Some students and faculty at USF also think making the program available to students could be a learning tool.

“Would you leave the spell check on your Word to the discretion of your instructor and still accept points off on a paper when you spell words wrong?” USF graduate student Charles O’Brien said. “Technology like this is meant to help students become self-sufficient and to learn what constitutes plagiarism.”

But sociology professor Rebecca Hensley said students don’t need to use the program because they should already know about plagiarism.

“If you haven’t plagiarized then you won’t have to check it,” Hensley said. “It’s remarkably easy to tell sometimes that someone has plagiarized because you will be reading and it will sound one way and then all of a sudden it won’t.”

To combat plagiarism, some professors try other teaching methods.

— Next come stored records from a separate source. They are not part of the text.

-- ==== Sys2Proof/Machine/Twofish.lean ====
section
/-! DEFINITION. The Twofish engine (43_twofish.md R180 to R201): key preparation, h and g, Reed–Solomon key mixing,
the key schedule, the 16-round Feistel, block encrypt and decrypt. Words pack little-endian (R181). -/

namespace Sys2Proof.Machine

/-- MDSmul of a column (R184). -/
def mdsMul (y0 y1 y2 y3 : Byte) : Word :=
  le32 (gmulMds 0x01 y0 ^^^ gmulMds 0xEF y1 ^^^ gmulMds 0x5B y2 ^^^ gmulMds 0x5B y3)
    (gmulMds 0x5B y0 ^^^ gmulMds 0xEF y1 ^^^ gmulMds 0xEF y2 ^^^ gmulMds 0x01 y3)
    (gmulMds 0xEF y0 ^^^ gmulMds 0x5B y1 ^^^ gmulMds 0x01 y2 ^^^ gmulMds 0xEF y3)
    (gmulMds 0xEF y0 ^^^ gmulMds 0x01 y1 ^^^ gmulMds 0xEF y2 ^^^ gmulMds 0x5B y3)

/-- The rows of QSEL, the final layer first: whether layer j uses q1 (else q0) in lane i (R185). -/
def qselRow : Nat → List Bool
  | 0 => [true, false, true, false]
  | 1 => [false, false, true, true]
  | 2 => [false, true, false, true]
  | 3 => [true, true, false, false]
  | _ => [true, false, false, true]

/-- `q[QSEL[j][i]]` (R185). -/
def qLayer (j i : Nat) (y : Byte) : Byte := if (qselRow j).getD i false then q1 y else q0 y

/-- The keyed layers of lane i for the key words L[j], L[j+1], …: the last word's layer comes first (R185). -/
def keyedLayers (i : Nat) : Nat → List Word → Byte → Byte
  | _, [], y => y
  | j, l :: ls, y => qLayer (j + 1) i (keyedLayers i (j + 1) ls y) ^^^ byteOf l i

/-- `Lane_i(b)`: all the layers of lane i, the final one included (R185, R186). -/
def hLane (i : Nat) (ls : List Word) (y : Byte) : Byte := qLayer 0 i (keyedLayers i 0 ls y)

/-- The h function (R185). -/
def tfH (x : Word) (ls : List Word) : Word :=
  mdsMul (hLane 0 ls (byteOf x 0)) (hLane 1 ls (byteOf x 1)) (hLane 2 ls (byteOf x 2)) (hLane 3 ls (byteOf x 3))

/-- MDSmul of the column with y in place j and 0 elsewhere (R186). -/
def mdsLane (j : Nat) (y : Byte) : Word :=
  match j with
  | 0 => mdsMul y 0 0 0
  | 1 => mdsMul 0 y 0 0
  | 2 => mdsMul 0 0 y 0
  | _ => mdsMul 0 0 0 y

/-- The table TT of a seed vector (R186, R193). -/
def tfTable (tsv : List Word) : Vector WordTable 4 :=
  Vector.ofFn fun j : Fin 4 => Vector.ofFn fun b : Fin 256 => mdsLane j (hLane j tsv (BitVec.ofNat 8 b))

/-- The round function g, through the table (R186). -/
def tfG (k : TfSlot) (x : Word) : Word :=
  lookup k.tt[0] (byteOf x 0) ^^^ lookup k.tt[1] (byteOf x 1) ^^^ lookup k.tt[2] (byteOf x 2)
    ^^^ lookup k.tt[3] (byteOf x 3)

/-- RS_rem, one step of the feedback shift with polynomial 0x14D (R187). -/
def rsRem (x : Word) : Word :=
  let b := byteOf x 3
  let g2 : Byte := if b.getLsbD 7 then b <<< 1 ^^^ 0x4D else b <<< 1
  let g3 : Byte := (if b.getLsbD 0 then b >>> 1 ^^^ 0xA6 else b >>> 1) ^^^ g2
  x <<< 8 ^^^ be32 g3 g2 g3 b

/-- n steps of RS_rem. -/
def rsRems : Nat → Word → Word
  | 0, x => x
  | n + 1, x => rsRems n (rsRem x)

/-- rsMDSEncode: 4 steps, the XOR, 4 steps (R188, 90_conflicts.md C2). -/
def rsMdsEncode (k0 k1 : Word) : Word := rsRems 4 (rsRems 4 k1 ^^^ k0)

/-- The length a key of n bytes is extended to: the next multiple of 8 of min(n, 32), and 16 in place of 8 under
PAD_TO_128 (R180). -/
def tfExtendedLen (mode : Tf64Mode) (n : Nat) : Nat :=
  let len := (min n 32 + 7) / 8 * 8
  if mode = .padTo128 ∧ len = 8 then 16 else len

/-- `key''`: trimmed to 32 bytes and extended by zeros (R180). -/
def tfPrepareKey (mode : Tf64Mode) (key : List Byte) : List Byte :=
  let trimmed := key.take 32
  trimmed ++ List.replicate (tfExtendedLen mode key.length - trimmed.length) 0

/-- Me: the even key words M[0], M[2], … of a prepared key of k chunks (R181, R190). -/
def tfEvenWords (k : Nat) (key : List Byte) : List Word := (List.range k).map fun i => le32At key (8 * i)

/-- Mo: the odd key words M[1], M[3], … (R181, R190). -/
def tfOddWords (k : Nat) (key : List Byte) : List Word := (List.range k).map fun i => le32At key (8 * i + 4)

/-- The S vector: `TSV[k−1−i] = rsMDSEncode(Me[i], Mo[i])` (R191). -/
def tfSeed (me mo : List Word) : List Word := (List.zipWith rsMdsEncode me mo).reverse

/-- ρ (R192). -/
def rho : Word := 0x01010101

/-- A of step i (R192). -/
def tfA (me : List Word) (i : Nat) : Word := tfH (BitVec.ofNat 32 (2 * i) * rho) me

/-- B of step i (R192). -/
def tfB (mo : List Word) (i : Nat) : Word := (tfH (BitVec.ofNat 32 (2 * i + 1) * rho) mo).rotateLeft 8

/-- Subkey word n: TK[2i] = A + B, TK[2i+1] = ROTL32(A + 2B, 9) (R192). -/
def tfSubkey (me mo : List Word) (n : Nat) : Word :=
  let a := tfA me (n / 2)
  let b := tfB mo (n / 2)
  if n % 2 = 0 then a + b else (a + 2 * b).rotateLeft 9

/-- The slot of a prepared key (R197). -/
def tfScheduleOf (key : List Byte) : TfSlot :=
  let k := key.length / 8
  let me := tfEvenWords k key
  let mo := tfOddWords k key
  let tsv := tfSeed me mo
  { tkv := true, tkc := k, tsv := tsv, tt := tfTable tsv, tk := Vector.ofFn fun n : Fin 40 => tfSubkey me mo n }

/-- `Schedule_TF` (R197), with the slot valid (40_command.md R106). -/
def tfSchedule (mode : Tf64Mode) (key : List Byte) : TfSlot := tfScheduleOf (tfPrepareKey mode key)

/-- `KeyLenOK_TF` (R198). -/
abbrev tfKeyLenOk (n : Nat) : Prop := 1 ≤ n

/-- The four working words R_0..R_3. -/
structure TfWords where
  r0 : Word
  r1 : Word
  r2 : Word
  r3 : Word
  deriving DecidableEq, Repr

/-- Subkey word i of the slot. -/
def subkey (k : TfSlot) (i : Nat) : Word := k.tk[i]?.getD 0

/-- The F function of round r (R194). -/
def tfF (k : TfSlot) (r : Nat) (a b : Word) : Word × Word :=
  let t0 := tfG k a
  let t1 := tfG k (b.rotateLeft 8)
  (t0 + t1 + subkey k (2 * r + 8), t0 + 2 * t1 + subkey k (2 * r + 9))

/-- Round r of encryption (R195). -/
def tfEncRound (k : TfSlot) (w : TfWords) (r : Nat) : TfWords :=
  let f := tfF k r w.r0 w.r1
  { r0 := (w.r2 ^^^ f.1).rotateRight 1, r1 := w.r3.rotateLeft 1 ^^^ f.2, r2 := w.r0, r3 := w.r1 }

/-- Round r of decryption (R196). -/
def tfDecRound (k : TfSlot) (w : TfWords) (r : Nat) : TfWords :=
  let f := tfF k r w.r2 w.r3
  { r0 := w.r2, r1 := w.r3, r2 := w.r0.rotateLeft 1 ^^^ f.1, r3 := (w.r1 ^^^ f.2).rotateRight 1 }

/-- Rounds 0 to n − 1 of encryption, in that order (R195). -/
def tfEncRounds (k : TfSlot) : Nat → TfWords → TfWords
  | 0, w => w
  | n + 1, w => tfEncRound k (tfEncRounds k n w) n

/-- Rounds n − 1 down to 0 of decryption, in that order (R196). -/
def tfDecRounds (k : TfSlot) : Nat → TfWords → TfWords
  | 0, w => w
  | n + 1, w => tfDecRounds k n (tfDecRound k w n)

/-- The block's four data words, little-endian (R181). -/
def tfUnpack (x : List Byte) : TfWords :=
  { r0 := le32At x 0, r1 := le32At x 4, r2 := le32At x 8, r3 := le32At x 12 }

/-- The block of four words, little-endian (R181). -/
def tfPack (w : TfWords) : List Byte := bytesLE32 w.r0 ++ bytesLE32 w.r1 ++ bytesLE32 w.r2 ++ bytesLE32 w.r3

/-- XOR with the four subkey words from TK[i] on: the whitening (R195, R196). -/
def tfWhiten (k : TfSlot) (i : Nat) (w : TfWords) : TfWords :=
  { r0 := w.r0 ^^^ subkey k i, r1 := w.r1 ^^^ subkey k (i + 1), r2 := w.r2 ^^^ subkey k (i + 2),
    r3 := w.r3 ^^^ subkey k (i + 3) }

/-- The words permuted as (x2, x3, x0, x1) (R195). -/
def tfSwap (w : TfWords) : TfWords := { r0 := w.r2, r1 := w.r3, r2 := w.r0, r3 := w.r1 }

/-- TF_Encrypt (R195). -/
def tfEncrypt (k : TfSlot) (x : List Byte) : List Byte :=
  tfPack (tfWhiten k 4 (tfSwap (tfEncRounds k 16 (tfWhiten k 0 (tfUnpack x)))))

/-- TF_Decrypt (R196). -/
def tfDecrypt (k : TfSlot) (x : List Byte) : List Byte :=
  tfPack (tfWhiten k 0 (tfDecRounds k 16 (tfSwap (tfWhiten k 4 (tfUnpack x)))))

end Sys2Proof.Machine
end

“(Safe Assignment) is a bad way to go,” English graduate student and teaching associate Toni Francis said. “I think it’s better to teach instructors how to come up with new and challenging and exciting writing assignments, rather than asking students to write the same paper on abortion or capital punishment. A lot of it is not learning how to cite correctly, it’s unintentional plagiarism, where students need to learn how it is you document information you get from other sources. But the problem is that teachers are giving the same assignments over and over again. If you create new and challenging assignments, then you don’t have a problem with plagiarism.”